- WHAT YOU ARE ASKED TO DO
Reproduce the opening lines of the records exactly, please, stopping after the line that contains "theorem ReqCode.ofByte?_byte (c".

(Extracted data entries)
******

-- ==== Sys2Proof/Laws/Requests.lean ====
section
/-! SUPPORT. The path of a request: nothing due means that nothing is caught up, a frame built by `Frame.good` passes
its check, and a request on a port that is ready is carried out and answered at once. -/
namespace Sys2Proof.Machine

variable (s : State)

/-! ### Catching up -/

theorem State.runDue_of_due_none {s : State} (h : s.due = none) : s.runDue = none := by
  unfold State.runDue; rw [h]

/-- Before a row comes nothing else is done where that row is next, or where nothing is due. -/
theorem State.upTo_of_due {s : State} {c : Instr} (h : s.due = some c ∨ s.due = none) : s.upTo c = s := by
  unfold State.upTo; rw [State.upToN]
  rcases h with h | h
  · rw [if_pos h]
  · rw [State.runDue_of_due_none h]; split <;> rfl

/-- With nothing due, catching up changes nothing. -/
theorem State.catchUp_of_due_none {s : State} (h : s.due = none) : s.catchUp = s := by
  unfold State.catchUp
  rw [State.catchUpN, State.runDue_of_due_none h]

/-! ### Validation -/

theorem Frame.good_crcOk (code tag : Byte) (ps : List Byte) : Frame.crcOk code (Frame.good code tag ps) = true := by
  simp [Frame.crcOk, Frame.good, Frame.body]

theorem ReqCode.ofByte?_byte (c : ReqCode) : ReqCode.ofByte? c.byte = some c := by cases c <;> rfl

/-- A frame with a good check, a known code, the right length, in a state that accepts it and with its parameters in
range passes validation. -/
theorem State.validate_good {c : ReqCode} {tag : Byte} {ps : List Byte} (hl : c.lengthOk ps = true)
    (ha : s.accepts c = true) (hr : c.rangesOk ps = true) :
    s.validate c.byte (Frame.good c.byte tag ps) = .ok c := by
  simp only [State.validate, Frame.good_crcOk, ReqCode.ofByte?_byte]
  simp only [Frame.good, hl, ha, hr]
  simp

theorem State.ready_accepts {s : State} {p : PortId} (h : s.ready p) (c : ReqCode) : s.accepts c = true := by
  obtain ⟨-, hp, hl, -⟩ := h
  rcases hp with hp | hp <;> simp [State.accepts, hp, hl]

/-- A port that holds no request in progress holds no waiting one either, where nothing is due. -/
theorem State.takes_not_busy {s : State} {p : PortId} (h : s.takes p) : (s.ports.get p).busy = false := by
  obtain ⟨hd, -, hi⟩ := h
  have hw : (s.ports.get p).waiting = none := by
    unfold State.due at hd
    cases p <;> simp only [Pair.get] at hi ⊢ <;>
      · by_contra hne
        have hs : ∀ q : Port, q.inProgress = none → q.waiting ≠ none → q.waitingDue.isSome = true := by
          intro q h1 h2
          cases hq : q.waiting with
          | none => exact absurd hq h2
          | some w => simp [Port.waitingDue, h1, hq]
        have hw := hs _ hi hne
        repeat' split at hd
        all_goals contradiction
  simp [Port.busy, hi, hw]

theorem State.ready_takes {s : State} {p : PortId} (h : s.ready p) : s.takes p := by
  obtain ⟨h1, h2, -, h4⟩ := h
  exact ⟨h1, by rcases h2 with h | h <;> simp [h], h4⟩

theorem State.ready_not_busy {s : State} {p : PortId} (h : s.ready p) : (s.ports.get p).busy = false :=
  State.takes_not_busy (State.ready_takes h)

theorem State.ready_not_dormant {s : State} {p : PortId} (h : s.ready p) : (s.power.state == .dormant) = false := by
  rcases h.2.1 with hp | hp <;> simp [hp]

@[simp] theorem State.sends_power (p : PortId) (b : List Byte) : (s.sends p b).power = s.power := rfl

theorem State.sends_busy (p : PortId) (b : List Byte) : ((s.sends p b).ports.get p).busy = (s.ports.get p).busy := by
  cases p <;> rfl

theorem State.validate_sends (p : PortId) (b : List Byte) (code : Byte) (f : Frame) :
    (s.sends p b).validate code f = s.validate code f := rfl

/-- A request frame that completes on a port that takes it at once goes to validation. -/
theorem State.frame_takes {s : State} {p : PortId} (h : s.takes p) (code : Byte) (f : Frame) :
    s.catchUp.frameArrives p code f = (s.framed p f.params.length).takeRequest p code f := by
  have hd : ((s.framed p f.params.length).power.state == .dormant) = false := by
    have hn : (s.framed p f.params.length).power.state = s.power.state := rfl
    rw [hn]; simpa using h.2.1
  have hb : ((s.framed p f.params.length).ports.get p).busy = false := by
    rw [State.framed, State.sends_busy, State.takes_not_busy h]
  rw [State.catchUp_of_due_none h.1]
  unfold State.frameArrives
  change (if ((s.framed p f.params.length).power.state == .dormant) = true then _ else _) = _
  rw [if_neg (by rw [hd]; simp)]
  change (if ((s.framed p f.params.length).ports.get p).busy = true then _ else _) = _
  rw [if_neg (by rw [hb]; simp)]
  rfl

/-- A request with a good check and the right length, accepted in the state of the moment and with its parameters in
range, is carried out and delivered. -/
theorem State.frame_accepted {s : State} {p : PortId} (h : s.takes p) {c : ReqCode} (tag : Byte) {ps : List Byte}
    (hl : c.lengthOk ps = true) (ha : s.accepts c = true) (hr : c.rangesOk ps = true) :
    s.catchUp.frameArrives p c.byte (Frame.good c.byte tag ps) =
      ((s.framed p ps.length).carry p c ps).deliver p c.byte (Frame.good c.byte tag ps) := by
  rw [State.frame_takes h]
  have hv : (s.framed p ps.length).validate c.byte (Frame.good c.byte tag ps) = .ok c := by
    rw [State.framed, State.validate_sends]; exact s.validate_good hl ha hr
  have hp : (Frame.good c.byte tag ps).params = ps := rfl
  rw [hp, State.takeRequest, hv, hp]

/-- The same on a port that is ready, where every request is accepted. -/
theorem State.frame_ready {s : State} {p : PortId} (h : s.ready p) {c : ReqCode} (tag : Byte) {ps : List Byte}
    (hl : c.lengthOk ps = true) (hr : c.rangesOk ps = true) :
    s.catchUp.frameArrives p c.byte (Frame.good c.byte tag ps) =
      ((s.framed p ps.length).carry p c ps).deliver p c.byte (Frame.good c.byte tag ps) :=
  State.frame_accepted (State.ready_takes h) tag hl (State.ready_accepts h c) hr

/-- A request with a good check that fails a later test of R123 is answered with the refusal. -/
theorem State.frame_refused {s : State} {p : PortId} (h : s.takes p) {code : Byte} {f : Frame} {st : Status}
    (hv : s.validate code f = .error st) :
    s.catchUp.frameArrives p code f = (s.framed p f.params.length).answer p code f st [] := by
  rw [State.frame_takes h, State.takeRequest, State.framed, State.validate_sends, hv]

/-! ### Answers -/

/-- Data out, then an answer: the port is answered. -/
theorem State.framed_respond (p : PortId) (n : Nat) (st : Status) (tag : Byte) (payload : List Byte) :
    (s.framed p n).respond p st tag payload = s.answered p n st tag payload := by
  cases p <;> rfl

/-- A captured refusal leaves the ports as any answer does, and the error record valid. -/
theorem State.captureRefusal_ports (p : PortId) (st : Status) (code tag : Byte) (ps : List Byte) :
    (s.captureRefusal p st code tag ps).ports = s.ports := by
  unfold State.captureRefusal; split <;> rfl

/-- A capture changes the error records and the raw flags, and nothing else. -/
theorem State.captureRefusal_frame (p : PortId) (st : Status) (code tag : Byte) (ps : List Byte) :
    s.captureRefusal p st code tag ps =
      { s with errors := (s.captureRefusal p st code tag ps).errors
               events := (s.captureRefusal p st code tag ps).events } := by
  unfold State.captureRefusal; split <;> rfl

/-- The ports after a refusal of any kind. -/
theorem State.answer_ports (p : PortId) (code : Byte) (f : Frame) (n : Nat) (st : Status) (payload : List Byte) :
    ((s.framed p n).answer p code f st payload).ports =
      s.ports.set p ((s.ports.get p).answered n st f.tag payload) := by
  have h : ((if st.captured then (s.framed p n).captureRefusal p st code f.tag f.params else s.framed p n)).ports =
      (s.framed p n).ports := by
    split
    · exact State.captureRefusal_ports _ _ _ _ _ _
    · rfl
  have h2 : ((s.framed p n).answer p code f st payload).ports = ((s.framed p n).respond p st f.tag payload).ports := by
    simp only [State.answer, State.respond, State.setPort, h]
  rw [h2, State.framed_respond]; rfl

/-- A refusal that is not captured, or an answer, on a framed part. -/
theorem State.framed_answer (p : PortId) (code : Byte) (f : Frame) (n : Nat) {st : Status} (h : st.captured = false)
    (payload : List Byte) : (s.framed p n).answer p code f st payload = s.answered p n st f.tag payload := by
  rw [← State.framed_respond]; simp [State.answer, h]

/-- An answer that is not captured is the pending response and nothing else. -/
theorem State.answer_uncaptured (p : PortId) (code : Byte) (f : Frame) {st : Status} (h : st.captured = false)
    (payload : List Byte) : s.answer p code f st payload = s.respond p st f.tag payload := by
  simp [State.answer, h]

@[simp] theorem Handled.deliver_reply (p : PortId) (code : Byte) (f : Frame) (st : Status) (payload : List Byte) :
    Handled.deliver (s, .reply st payload) p code f = s.answer p code f st payload := rfl

/-- A change of the state that leaves the ports alone, then an answer. -/
theorem State.respond_host (p : PortId) (st : Status) (tag : Byte) (payload : List Byte) :
    (s.respond p st tag payload).host =
      { s.host with ports := s.ports.set p { s.ports.get p with response := some ⟨st, tag, payload⟩ } } := rfl

theorem State.answered_host (p : PortId) (n : Nat) (st : Status) (tag : Byte) (payload : List Byte) :
    (s.answered p n st tag payload).host =
      { s.host with ports := s.ports.set p ((s.ports.get p).answered n st tag payload) } := rfl

/-- The ports after data out and an answer. -/
theorem Port.sends_answered (x : Pair Port) (p : PortId) (n : Nat) (st : Status) (tag : Byte) (payload : List Byte) :
    (x.set p { x.get p with receiver := [], dataOut := List.replicate (6 + n) padding }).set p
        { (x.set p { x.get p with receiver := [], dataOut := List.replicate (6 + n) padding }).get p with
          response := some ⟨st, tag, payload⟩ } =
      x.set p ((x.get p).answered n st tag payload) := by
  cases p <;> rfl

end Sys2Proof.Machine
end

******

- RESULT OF THIS EXERCISE
-- ==== Sys2Proof/Laws/Requests.lean ====
section
/-! SUPPORT. The path of a request: nothing due means that nothing is caught up, a frame built by `Frame.good` passes
its check, and a request on a port that is ready is carried out and answered at once. -/
namespace Sys2Proof.Machine

variable (s : State)

/-! ### Catching up -/

theorem State.runDue_of_due_none {s : State} (h : s.due = none) : s.runDue = none := by
  unfold State.runDue; rw [h]

/-- Before a row comes nothing else is done where that row is next, or where nothing is due. -/
theorem State.upTo_of_due {s : State} {c : Instr} (h : s.due = some c ∨ s.due = none) : s.upTo c = s := by
  unfold State.upTo; rw [State.upToN]
  rcases h with h | h
  · rw [if_pos h]
  · rw [State.runDue_of_due_none h]; split <;> rfl

/-- With nothing due, catching up changes nothing. -/
theorem State.catchUp_of_due_none {s : State} (h : s.due = none) : s.catchUp = s := by
  unfold State.catchUp
  rw [State.catchUpN, State.runDue_of_due_none h]

/-! ### Validation -/

theorem Frame.good_crcOk (code tag : Byte) (ps : List Byte) : Frame.crcOk code (Frame.good code tag ps) = true := by
  simp [Frame.crcOk, Frame.good, Frame.body]

theorem ReqCode.ofByte?_byte (c : ReqCode) : ReqCode.ofByte? c.byte = some c := by cases c <;> rfl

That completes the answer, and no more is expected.